8 thoughts on “It Was Cold and I Wanted Pasta: Penne with Spicy Goat Cheese and Hazelnut Pesto”

  1. This looks delicious! Hmmm…you’ve made me reconsider my dinner for tonight. I was planning on doing a pasta with vodka sauce, roasted peppers and chicken but the lure of pesto and goat cheese is quite strong. Thanks for sharing that recipe; I’m looking forward to trying it. And don’t worry about NYC winter. Yes, the afternoon darkness is depressing but you’ll love it during the winter holidays when the city is all decorated with lights. It’s gorgeous.

  2. Cook’s Illustrated recommends the Oxo Good Grips salad spinner. They make a slightly smallish one that’s perfect for apartment dwellers.

    Get one!! It will change your life!! Drying basil leaves on paper towels indeed!!
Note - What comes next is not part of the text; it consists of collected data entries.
/-- The operand kinds of a word, fields A, B, C. -/
def Instr.kinds (i : Instr) : OpKind × OpKind × OpKind :=
  match i with
  | .illz _ => (.none, .none, .none)
  | .nop _ => (.none, .none, .none)
  | .braD _ => (.none, .none, .none)
  | .braU _ => (.none, .none, .none)
  | .brx _ => (.none, .src false true false, .none)
  | .call _ => (.none, .none, .none)
  | .ret _ => (.none, .src false true false, .none)
  | .reform _ => (.none, .none, .none)
  | .exit _ => (.none, .none, .none)
  | .yield _ => (.none, .none, .imm 0 65535)
  | .waitf _ => (.none, .none, .imm 0 4095)
  | .trap _ => (.none, .src false false true, .none)
  | .bkpt _ => (.none, .src false false true, .none)
  | .iadd _ _ _ => (.vdst 1 1, .src false false true, .src false false true)
  | .isub _ _ _ => (.vdst 1 1, .src false false true, .src false false true)
  | .imul _ _ _ => (.vdst 1 1, .src false false true, .src false false true)
  | .imulh _ _ => (.vdst 1 1, .src false false true, .src false false true)
  | .imad _ _ _ => (.vrw 1 1 false, .src false false true, .src false false true)
  | .imin _ _ => (.vdst 1 1, .src false false true, .src false false true)
  | .imax _ _ => (.vdst 1 1, .src false false true, .src false false true)
  | .iabs _ _ => (.vdst 1 1, .src false false true, .none)
  | .iadd64 _ _ _ => (.vdst 2 2, .src false true true, .src false true true)
  | .imul64 _ _ _ => (.vdst 2 2, .src false true true, .src false true true)
  | .lea _ _ _ => (.vdst 2 2, .src false true true, .src false false true)
  | .idivn _ ty _ _ => (.vdst ty.regs ty.regs, .src false ty.is64 true, .src false ty.is64 true)
  | .and _ => (.vdst 1 1, .src false false true, .src false false true)
  | .or _ => (.vdst 1 1, .src false false true, .src false false true)
  | .xor _ => (.vdst 1 1, .src false false true, .src false false true)
  | .andn _ => (.vdst 1 1, .src false false true, .src false false true)
  | .bfn3 _ => (.vrw 1 1 false, .src false true false, .imm 0 255)
  | .shl _ => (.vdst 1 1, .src false false true, .src false false true)
  | .shr _ _ => (.vdst 1 1, .src false false true, .src false false true)
  | .rotr _ => (.vdst 1 1, .src false false true, .src false false true)
  | .bfe _ _ => (.vdst 1 1, .src false false true, .src false false true)
  | .bfi _ => (.vrw 1 1 false, .src false false true, .src false false true)
  | .popc _ => (.vdst 1 1, .src false false true, .none)
  | .clz _ => (.vdst 1 1, .src false false true, .none)
  | .brev _ => (.vdst 1 1, .src false false true, .none)
  | .bsel _ => (.vrw 1 1 false, .src false false true, .src false false true)
  | .icmp _ ty _ _ => (.prw, .src false ty.is64 true, .src false ty.is64 true)
  | .sel _ ty _ _ => (.vdst ty.regs ty.regs, .src false ty.is64 true, .src false ty.is64 true)
  | .mov _ => (.vdst 1 1, .src false false true, .none)
  | .movi _ => (.vdst 1 1, .none, .none)
  | .pset _ _ _ => (.prw, .psrc, .psrc)
  | .p2v _ => (.vdst 1 1, .none, .none)
  | .v2p _ => (.none, .src false false true, .imm 0 127)
  | .xlane _ ty _ _ => (.vrw ty.regs ty.regs false, .vsrc ty.regs ty.regs, .src false false true)
  | .vote _ form => ((if form = .ballot then .vdst 1 1 else .pdst), .psrc, .none)
  | .teamid _ => (.vdst 1 1, .none, .none)
  | .fadd _ => (.vdst 1 1, .src true false true, .src true false true)
  | .fsub _ => (.vdst 1 1, .src true false true, .src true false true)
  | .fmul _ => (.vdst 1 1, .src true false true, .src true false true)
  | .ffma _ => (.vrw 1 1 true, .src true false true, .src true false true)
  | .fmin _ => (.vdst 1 1, .src true false true, .src true false true)
  | .fmax _ => (.vdst 1 1, .src true false true, .src true false true)
  | .fcmp _ _ _ => (.prw, .src true false true, .src true false true)
  | .frnd _ _ => (.vdst 1 1, .src true false true, .none)
  | .fchk _ => (.none, .none, .imm 1 63)
  | .fflags _ => (.vdst 1 1, .src false false true, .src false false true)
  | .dadd _ => (.vdst 2 2, .src true true true, .src true true true)
  | .dmul _ => (.vdst 2 2, .src true true true, .src true true true)
  | .dfma _ => (.vrw 2 2 true, .src true true true, .src true true true)
  | .dmin _ => (.vdst 2 2, .src true true true, .src true true true)
  | .dmax _ => (.vdst 2 2, .src true true true, .src true true true)
  | .dcmp _ _ _ => (.prw, .src true true true, .src true true true)
  | .drnd _ _ => (.vdst 2 2, .src true true true, .none)
  | .hadd2 _ _ => (.vdst 1 1, .packed, .packed)
  | .hmul2 _ _ => (.vdst 1 1, .packed, .packed)
  | .hfma2 _ _ => (.vrw 1 1 true, .packed, .packed)
  | .hmin2 _ _ => (.vdst 1 1, .packed, .packed)
  | .hmax2 _ _ => (.vdst 1 1, .packed, .packed)
  | .hdot2 _ _ => (.vrw 1 1 false, .packed, .packed)
  | .idot4 _ _ _ => (.vrw 1 1 false, .src false false true, .src false false true)
  | .rcp _ ty => (.vdst ty.regs ty.regs, .src true ty.is64 true, .none)
  | .rsq _ ty => (.vdst ty.regs ty.regs, .src true ty.is64 true, .none)
  | .sqrt _ ty => (.vdst ty.regs ty.regs, .src true ty.is64 true, .none)
  | .exp2 _ => (.vdst 1 1, .src true false true, .none)
  | .log2 _ => (.vdst 1 1, .src true false true, .none)
  | .sin _ => (.vdst 1 1, .src true false true, .none)
  | .cos _ => (.vdst 1 1, .src true false true, .none)
  | .tanh _ => (.vdst 1 1, .src true false true, .none)
  | .cvt _ ty sty _ => (.vdst ty.regs ty.regs, .src sty.isFloat sty.is64 true, .none)
  | .cvts _ _ _ => (.vdst 1 1, .src true false true, .src false false true)
  | .pack8 _ ty _ _ => (.vrw 1 1 false, .src ty.isFloat false true, .src ty.isFloat false true)
  | .unpack8 _ _ => (.vdst 1 1, .src false false true, .imm 0 3)
  | .cbdec _ => (.vdst 2 2, .src false false true, .none)
  | .scale _ => (.vdst 1 1, .src true false true, .src false false true)
  | .draw _ => (.vdst 1 1, .imm 0 4095, .occ)
  | .drawf _ => (.vdst 1 1, .imm 0 4095, .occ)
  | .drawb _ => (.pdst, .imm 0 4095, .occ)
  | .cvpos _ => (.vdst 2 2, .none, .none)
  | .cvscore _ => (.none, .src true false true, .none)
  | .ld _ ty _ _ _ => (.vdst ty.regs ty.regs, .base, .off)
  | .st _ ty _ _ _ => (.vsrc ty.regs ty.regs, .base, .off)
  | .pref _ _ => (.none, .base, .off)
  | .ldk _ ty => (.vdst ty.regs ty.regs, .base, .off)
  | .lda _ ty _ _ => (.vdst ty.regs ty.regs, .vsrc 1 1, .off)
  | .sta _ ty _ _ => (.vsrc ty.regs ty.regs, .vsrc 1 1, .off)
  | .ldc _ _ => (.vdst 1 1, .res [0], .tileOff)
  | .stc _ _ => (.vsrc 1 1, .res [0], .tileOff)
  | .atom _ ty _ _ => (.vrw ty.regs ty.regs false, .base, .atomOff true)
  | .cas _ ty _ _ => (.vrw (2 * ty.regs) (2 * ty.regs) false, .base, .off)
  | .red _ ty _ _ => (.vsrc ty.regs ty.regs, .base, .atomOff false)
  | .fred _ ty _ _ => (.vsrc ty.regs ty.regs, .base, .off)
  | .redobjInit _ _ _ _ => (.srcImm 1 65536, .base, .off)
  | .redobjFold _ _ _ _ => (.none, .base, .off)
  | .fence _ _ _ => (.none, .none, .none)
  | .cflush _ => (.none, .base, .off)
  | .cinv _ _ => (.none, .base, .off)
  | .hwsig _ _ => (.vsrc 1 1, .base, .off)
  | .bcopy _ => (.res [2], .base, .off)
  | .bgath _ => (.res [2], .base, .off)
  | .bscat _ => (.res [2], .base, .off)
  | .tgwait _ _ => (.none, .src false true true, .none)
  | .tgany _ _ => (.vdst 2 2, .src false true true, .none)
  | .tgfirst _ _ => (.vdst 1 1, .src false true true, .none)
  | .tgclr _ => (.none, .src false true true, .none)
  | .aslice _ => (.res [1], .base, .off)
  | .qpop _ => (.vdst 1 1, .res [1], .none)
  | .qstat _ => (.vdst 1 1, .res [1], .none)
  | .qend _ => (.res [1], .none, .none)
  | .macq _ => (.none, .none, .none)
  | .mrel _ => (.none, .none, .none)
  | .gang _ => (.none, .src false false true, .none)
  | .resv _ => (.vdst 1 1, .base, .off)
  | .rfree _ => (.none, .src false false true, .none)
  | .cbld _ => (.res [2], .base, .off)
  | .mma _ _ => (.res [0], .vsrc 1 1, .vsrc 1 1)
  | .mmas _ _ => (.res [0], .vsrc 2 2, .vsrc 1 1)
  | .mzero _ => (.none, .src false false true, .none)
  | .mdrain _ => (.res [0], .base, .off)
  | .mfill _ => (.res [0], .base, .off)
  | .mwait _ => (.vdst 1 1, .src false false true, .none)
  | .mdep _ => (.res [0], .ctr, .none)
  | .vmma _ _ => (.vrw 8 8 false, .vsrc 4 4, .vsrc 4 4)
  | .vmmai _ => (.vrw 8 8 false, .vsrc 4 4, .vsrc 4 4)
  | .vfrag _ _ _ => (.vdst 4 4, .vsrc 8 8, .none)
  | .bara _ => (.res [3, 4, 5, 6], .none, .none)
  | .barw _ => (.res [3, 4, 5, 6], .none, .none)
  | .baraw _ => (.res [3, 4, 5, 6], .none, .none)
  | .barq _ => (.vdst 1 1, .res [3, 4, 5, 6], .none)
  | .teamj _ => (.none, .none, .none)
  | .tenq _ _ => (.vdst 1 1, .base, .off)
  | .targ _ => (.vdst 1 1, .imm 0 11, .none)
  | .dcnew _ => (.ctr, .vimm 0 65535, .none)
  | .dcdec _ => (.ctr, .vimm 1 65535, .none)
  | .dcq _ => (.vdst 1 1, .ctr, .none)
  | .launch _ => (.vdst 1 1, .base, .off)
  | .mutl _ => (.vdst 1 1, .base, .off)
  | .sproj _ => (.res [2], .base, .off)
  | .ssort _ => (.res [2], .base, .off)
  | .sfetch _ _ => (.vdst 12 4, .base, .off)
  | .cdep _ => (.slot, .vsrc 8 8, .none)
  | .cwmark _ => (.slot, .src false false true, .none)
  | .cread _ => (.vdst 6 2, .slot, .src false false true)
  | .crlist _ => (.vdst 4 4, .slot, .src false false true)
  | .cadj _ => (.vrw 8 8 false, .vsrc 8 8, .none)
  | .crst _ => (.slot, .base, .off)
  | .crstRel _ => (.slot, .none, .none)
  | .rproj _ => (.res [2], .base, .off)
  | .rwlist _ => (.res [2], .base, .off)
  | .trace _ _ => (.vdst 4 4, .vsrc 8 8, .kpair)
  | .asupd _ => (.vsrc 16 16, .base, .off)
  | .asq _ => (.vdst 1 1, .none, .none)
  | .tex _ => (.vdst 4 4, .vsrc 2 2, .kpair)
  | .tld _ => (.vdst 4 4, .vsrc 2 2, .kpair)
  | .imst _ ty _ _ => (.vsrc ty.regs ty.regs, .vsrc 2 2, .kpair)
  | .imld _ ty _ _ => (.vdst ty.regs ty.regs, .vsrc 2 2, .kpair)
  | .srd _ d => ((if d then .vdst 2 2 else .vdst 1 1), .sreg, .none)
  | .swr _ => (.sregW, .src false false true, .none)
  | .clk _ => (.vdst 2 2, .none, .none)
  | .wtime _ => (.vdst 2 2, .none, .none)
  | .sigrd _ => (.vdst 1 1, .imm 0 7, .none)
  | .tretRes _ => (.none, .none, .none)
  | .tretRst _ => (.none, .none, .none)
  | .tretTerm _ => (.none, .none, .none)
  | .tqrd _ => (.vdst 1 1, .imm 0 255, .none)
  | .killg _ _ => (.none, .none, .none)
  | .privw _ d => (.src false false true, (if d then .vsrc 2 2 else .vsrc 1 1), .none)
  | .mfrz _ => (.none, .none, .none)
  | .mfrzThaw _ => (.none, .none, .none)
  | .ctxq _ => (.vdst 1 1, .none, .none)
  | .progress _ => (.none, .imm 0 7, .none)
  | .mark _ => (.none, .imm 0 65535, .src false false true)
  | .stopp _ => (.none, .none, .none)
  | .securityAlarm _ => (.none, .none, .none)
  | .pendingFrameCopied _ => (.none, .none, .none)
  | .coreGroupPlacement _ _ => (.none, .none, .none)
  | .taskStart _ _ => (.none, .none, .none)
  | .coreGroupEnd _ => (.none, .none, .none)
  | .launchEnd _ => (.none, .none, .none)
  | .binDraw _ => (.none, .none, .none)
  | .overflowMove _ => (.none, .none, .none)
  | .binAged _ _ => (.none, .none, .none)
  | .agedGroupFiling _ _ => (.none, .none, .none)
  | .stallExpiry _ _ => (.none, .none, .none)
  | .yieldExpiry _ _ => (.none, .none, .none)
  | .clauseFetchComplete _ _ _ => (.none, .none, .none)
  | .fixedResultWrite _ => (.none, .none, .none)
  | .variableResultComplete _ => (.none, .none, .none)
  | .dsmSlotAdvance _ => (.none, .none, .none)
  | .dsmPhaseBoundary _ => (.none, .none, .none)
  | .dsmEventDelivery _ _ => (.none, .none, .none)
  | .dsmPhaseCommit _ => (.none, .none, .none)
  | .barrierRelease _ _ => (.none, .none, .none)
  | .trapDelivery _ => (.none, .none, .none)
  | .coreGroupRelaunch _ => (.none, .none, .none)
  | .timerExpiry _ _ => (.none, .none, .none)
  | .watchpointDeferred _ => (.none, .none, .none)
  | .preemptGraceExpiry _ => (.none, .none, .none)
  | .preemptStopComplete _ => (.none, .none, .none)
  | .translationWalkComplete _ _ _ _ => (.none, .none, .none)
  | .demandZeroFill _ _ _ => (.none, .none, .none)
  | .homeAccessPerform _ => (.none, .none, .none)
  | .windowAccess _ => (.none, .none, .none)
  | .hotnessSample _ => (.none, .none, .none)
  | .stallSample _ => (.none, .none, .none)
  | .copyComplete _ => (.none, .none, .none)
  | .codebookSwap _ => (.none, .none, .none)
  | .reservationClearComplete _ _ => (.none, .none, .none)
  | .engineGrant _ => (.none, .none, .none)
  | .matrixOpStart _ => (.none, .none, .none)
  | .matrixOpComplete _ => (.none, .none, .none)
  | .drainPortComplete _ _ => (.none, .none, .none)
  | .streamFetch _ _ _ => (.none, .none, .none)
  | .projectionComplete _ => (.none, .none, .none)
  | .sortComplete _ => (.none, .none, .none)
  | .reprojectionComplete _ => (.none, .none, .none)
  | .worklistComplete _ => (.none, .none, .none)
  | .traversalRefetch _ => (.none, .none, .none)
  | .whiskBuild _ => (.none, .none, .none)
  | .whiskJudge _ => (.none, .none, .none)
  | .connectionLost _ => (.none, .none, .none)
  | .refusedDeliveryMode _ _ => (.none, .none, .none)
  | .powerGood => (.none, .none, .none)
  | .bringupPhaseComplete => (.none, .none, .none)
  | .port0Retrain => (.none, .none, .none)
  | .powerLoss => (.none, .none, .none)
  | .powerThrottleStep => (.none, .none, .none)
  | .eccCorrection => (.none, .none, .none)
  | .uncorrectableError => (.none, .none, .none)
  | .replayComplete => (.none, .none, .none)
  | .checkpointStart => (.none, .none, .none)
  | .checkpointValid => (.none, .none, .none)
  | .launchAccept => (.none, .none, .none)
  | .trialWindowEnd => (.none, .none, .none)
  | .signalSend => (.none, .none, .none)
  | .launchMessage => (.none, .none, .none)
  | .write => (.none, .none, .none)
  | .read => (.none, .none, .none)
  | .flushData => (.none, .none, .none)
  | .flushDataAndTlb => (.none, .none, .none)
  | .windowRead => (.none, .none, .none)
  | .windowWrite => (.none, .none, .none)
  | .windowFetchAdd => (.none, .none, .none)
  | .preemptStopAndSave => (.none, .none, .none)
  | .preemptWithNotice => (.none, .none, .none)
  | .restore => (.none, .none, .none)
  | .kill => (.none, .none, .none)
  | .checkpointControlRead => (.none, .none, .none)
  | .checkpointControlWrite => (.none, .none, .none)
  | .raceCountEnable => (.none, .none, .none)
  | .checkpointRestore => (.none, .none, .none)
  | .managementRead => (.none, .none, .none)
  | .managementWrite => (.none, .none, .none)
  | .hotnessEnable => (.none, .none, .none)
  | .freeFramesAdd => (.none, .none, .none)
  | .samplingEnable => (.none, .none, .none)
  | .trialEnable => (.none, .none, .none)
  | .trialDisable => (.none, .none, .none)
  | .managementReset => (.none, .none, .none)
  | .imageWrite => (.none, .none, .none)
  | .imageCommit => (.none, .none, .none)
  | .debugClaim => (.none, .none, .none)
  | .debugRelease => (.none, .none, .none)
  | .armTrace => (.none, .none, .none)
  | .stopPartition => (.none, .none, .none)
  | .resume => (.none, .none, .none)
  | .readDump => (.none, .none, .none)
  | .setWatchpoint => (.none, .none, .none)
  | .copyToPeer => (.none, .none, .none)
  | .copyFromPeer => (.none, .none, .none)
  | .sessionOpen => (.none, .none, .none)
  | .sessionClose => (.none, .none, .none)
  | .createAddressSpace => (.none, .none, .none)
  | .destroyAddressSpace => (.none, .none, .none)
  | .malformedMessage => (.none, .none, .none)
  3. Have the oxo salad spinner and love it. The smaller one is more efficient because it fits easily in the fridge for extra leafy greens. If you are worried about getting the small one because you sometimes wash large amounts of greens, you can always wash and spin in batches.

  4. I am totally making this tonight.

    I’ve been lurking since the end of Gourmet Survivor. Hello! I live in California and my basil is still alive. I killed the dill, but one out of eight ain’t bad. (Though, one of those “herbs” is really catnip, so I don’t think that counts.)

    And I have a salad spinner, but half the time I end up storing half-flats of strawberries in it and shaking my salad leaves dry impatiently. So paper-towel-dry on, man.

  5. i made this tonight! for some reason, the walnut bits were still kinda chunky (must be my cheap food processor). i had forgotten to add the garlic though. :(

  6. I made this the same day you posted it, and my wife and I both thought it was delicious. However, it killed me to shell out five bucks for two cups of basil. I would like to grow my own, but I do have a track record of killing everything I touch (I”m actually writing to you from cell block C now). Can anyone offer some reassurances about growing your own basil?

  7. Richard-growing basil is super easy. No special treatment really-just sun, water and love :D It grows pretty quickly too. If I were you I’d start with the little seedlings (is that the correct word?) that come in the little plastic cells at garden places.

  8. Here’s an alternative to buying a salad spinner and especially if your washing machine is in the kitchen. Pop the washed greens in a pillowcase (a clean one, obviously), toss it in the washing machine and turn on the spin. Comes out a treat.